/-- CRC_ERROR: in step 2 of training the port falls to the next lower code, or fails at code 1, and a packet of step 1 is
lost (R512); otherwise a packet of VC1 to
VC3 is asked for again (R517); 16 within 1 ms lose the link (R513). The spec does not say what becomes of the credit of a
VC0 packet so lost: it stays taken until the next CREDIT_SYNC (DESIGN CHOICE, log 80). -/
def execCrcError (p : Fin 4) (vc : Fin 4) (s : State) : Answer :=
  .next (
    if !s.portOn p then s
    else
      let s := s.inc 0x0A p 2 1
      let x := s.port p
      if x.st = 1 ∨ x.st = 5 then
        if ¬ (x.st = 1 ∧ x.peer.isSome ∨ x.st = 5 ∧ x.resume) then s
        else if 1 < x.rate then (s.updPort p fun x => { x with rate := x.rate - 1, trains := 0 }).sendTrains p
        else if x.st = 1 then (s.setPort p 0).updPort p fun x => { x with peer := none, advert := none, trains := 0 }
        else s.updPort p fun x => { x with resume := false, trains := 0 }
      else if s.trained p then
        let ts := (x.crcTimes ++ [s.now]).filter fun t => decide (s.now - t < 1000000)
        let s := s.updPort p fun x => { x with crcTimes := ts }
        if 16 ≤ ts.length then (s.updPort p fun x => { x with crcTimes := [] }).linkLost p
        else if x.st = 2 ∧ vc ≠ 0 then
          let s := (s.updVc p vc fun x => { x with naked := true }).inc 0x0A p 3 1
          s.sendNak p vc
        else s
      else s)

/-- DELAY_REQ received: answered with T1, T2 and T3. -/
def execDelayReq (p : Fin 4) (k : Packet) (age : Nat) (s : State) : Answer :=
  .next (s.onControl p k 0x07 fun s =>
    s.control p 0x08 (leBytes 8 (fieldU k.payload 0 8) ++ leBytes 8 (s.now - age) ++ leBytes 8 s.now))

/-- DELAY_RESP received: half the round trip less the responder's time, in 2^-8 ns (R539). -/
def execDelayResp (p : Fin 4) (k : Packet) (age : Nat) (s : State) : Answer :=
  .next (s.onControl p k 0x08 fun s =>
    let t (i : Nat) : Int := fieldU k.payload (8 * i) 8
    if t 0 = (s.port p).t1 then
      s.updPort p fun x => { x with delay := (((s.now - age : Nat) - t 0) - (t 2 - t 1)) * 256 / 2 }
    else s)

/-- DELAY_EXCHANGE_DUE (R105); code 0 carries no delay exchange (R514). -/
def execDelayExchangeDue (p : Fin 4) (s : State) : Answer :=
  .next (if s.trained p ∧ 1 ≤ (s.port p).rate then
      (s.updPort p fun x => { x with t1 := s.now }).control p 0x07 (leBytes 8 s.now)
    else s)

/-- A port changes its rate: credits are reconciled after it (R61, R514). -/
def State.setRate (s : State) (p code : Nat) : State :=
  (s.updPort p fun x => { x with rate := code, rateAsked := none }).sendCreditSync p

/-- RATE received: the new code takes effect, followed by CREDIT_SYNC (R514). -/
def execRate (p : Fin 4) (k : Packet) (s : State) : Answer :=
  .next (s.onControl p k 0x09 fun s =>
    let code := fieldU k.payload 0 1
    if code ≤ 3 ∧ code ≠ (s.port p).rate then s.setRate p code else s)

/-- Ask for a change of rate and make it. -/
def State.askRate (s : State) (p code : Nat) : State := (s.control p 0x09 (leBytes 1 code)).setRate p code

/-- ADVERT received: the root and the parent are chosen anew (R524, R525). -/
def execAdvert (p : Fin 4) (k : Packet) (s : State) : Answer :=
  .next (s.received p k 0x0B fun s =>
    let x := s.port p
    if x.st = 1 ∨ x.st = 2 ∨ x.st = 3 then
      let root := BitVec.ofNat 64 (fieldU k.payload 0 8)
      let tick := fieldU k.payload 0x0C 4
      let at_ := match x.advert with
        | some a => if a.root = root ∧ a.tick = tick then a.at_ else s.now
        | none => s.now
      let a : Advert :=
        { root, priority := fieldU k.payload 8 1, epoch := fieldU k.payload 9 1, distance := fieldU k.payload 0x0A 1,
          parent := bit (fieldU k.payload 0x0B 1) 0, tick, at_, slow := x.rate == 0, seen := s.now }
      let content := s.advertised
      let was := x.advert.any (·.parent) && x.st ≠ 1
      let other := some root != s.rootUid
      let s := s.updPort p fun x =>
        { x with
          lastRoot := match x.advert with
            | some b => if b.root = a.root then x.lastRoot else some b
            | none => x.lastRoot,
          advert := some a }
      let s := if s.parent = some p ∧ s.rootUid = some root then { s with rootTick := tick } else s
      let s := (s.chooseRoot.depthCheck p).announce content
      let s := if a.parent ∧ !was then s.joinChild p else s
      let s := if x.advert.isNone && x.st ≠ 1 && other then s.sendTable p else s
      if s.rootUid = some root then s.updPort p fun x => { x with joins := false } else s
    else s)

/-- ADVERT_DUE: the periodic transmission of ADVERT and of link control (R513, R524). -/
def execAdvertDue (p : Fin 4) (s : State) : Answer :=
  .next (if s.portOn p then (s.sendAdvert p).sendAck p else s)

/-- ROOT_STALE: the ROOT_TICK of a port's advert has not advanced in time, so the election runs (R524). -/
def execRootStale (p : Fin 4) (s : State) : Answer :=
  .next (match (s.port p).advert with
    | some a => if s.advertFresh a then s else s.elect
    | none => s)

/-! Routing (R516, R526). -/

/-- RESP of a STATUS, with the data read, to the source of a request (Table RN-8). -/
def State.respond (s : State) (p : Nat) (k : Packet) (status : Nat) (data : List Byte) : State :=
  s.sendPkt (some (p, 1))
    { type := 0x20, vc := 2, dest := k.src, payload := leBytes 2 (fieldU k.payload 0 2) ++ leBytes 1 status ++ leBytes 1 data.length ++ leBytes 4 0 ++ data }

/-- A routed packet: for this node, or passed on; a root that knows no such node answers a request NO_NODE and discards
anything else. -/
def State.routed (s : State) (p : Nat) (k : Packet) (f : State → State) : State :=
  if k.dest = s.nodeId then f s
  else
    match s.routeTo k.dest with
    | some q => s.forward p (some (p, k.vc)) q k
    | none => if k.type = 0x18 ∨ k.type = 0x19 then s.respond p k 5 [] else s.discard (some (p, k.vc)) k

/-! Transactions (R532 to R537). -/

/-- READ received: the identity block within 0x00 to 0xFF, NO_ADDRESS otherwise (R537). -/
def execRead (p : Fin 4) (k : Packet) (s : State) : Answer :=
  .next (s.onVc p k 0x18 1 fun s => s.routed p k fun s =>
    let a := fieldU k.payload 4 4
    let n := fieldU k.payload 2 1
    if a + n ≤ 256 then s.respond p k 0 (((s.identityAt 0 s.now).drop a).take n) else s.respond p k 1 [])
===============
**Task objective:**
Report every line of the data in which "false" appears.

**Solution:**
        else s.updPort p fun x => { x with resume := false, trains := 0 }
      if s.rootUid = some root then s.updPort p fun x => { x with joins := false } else s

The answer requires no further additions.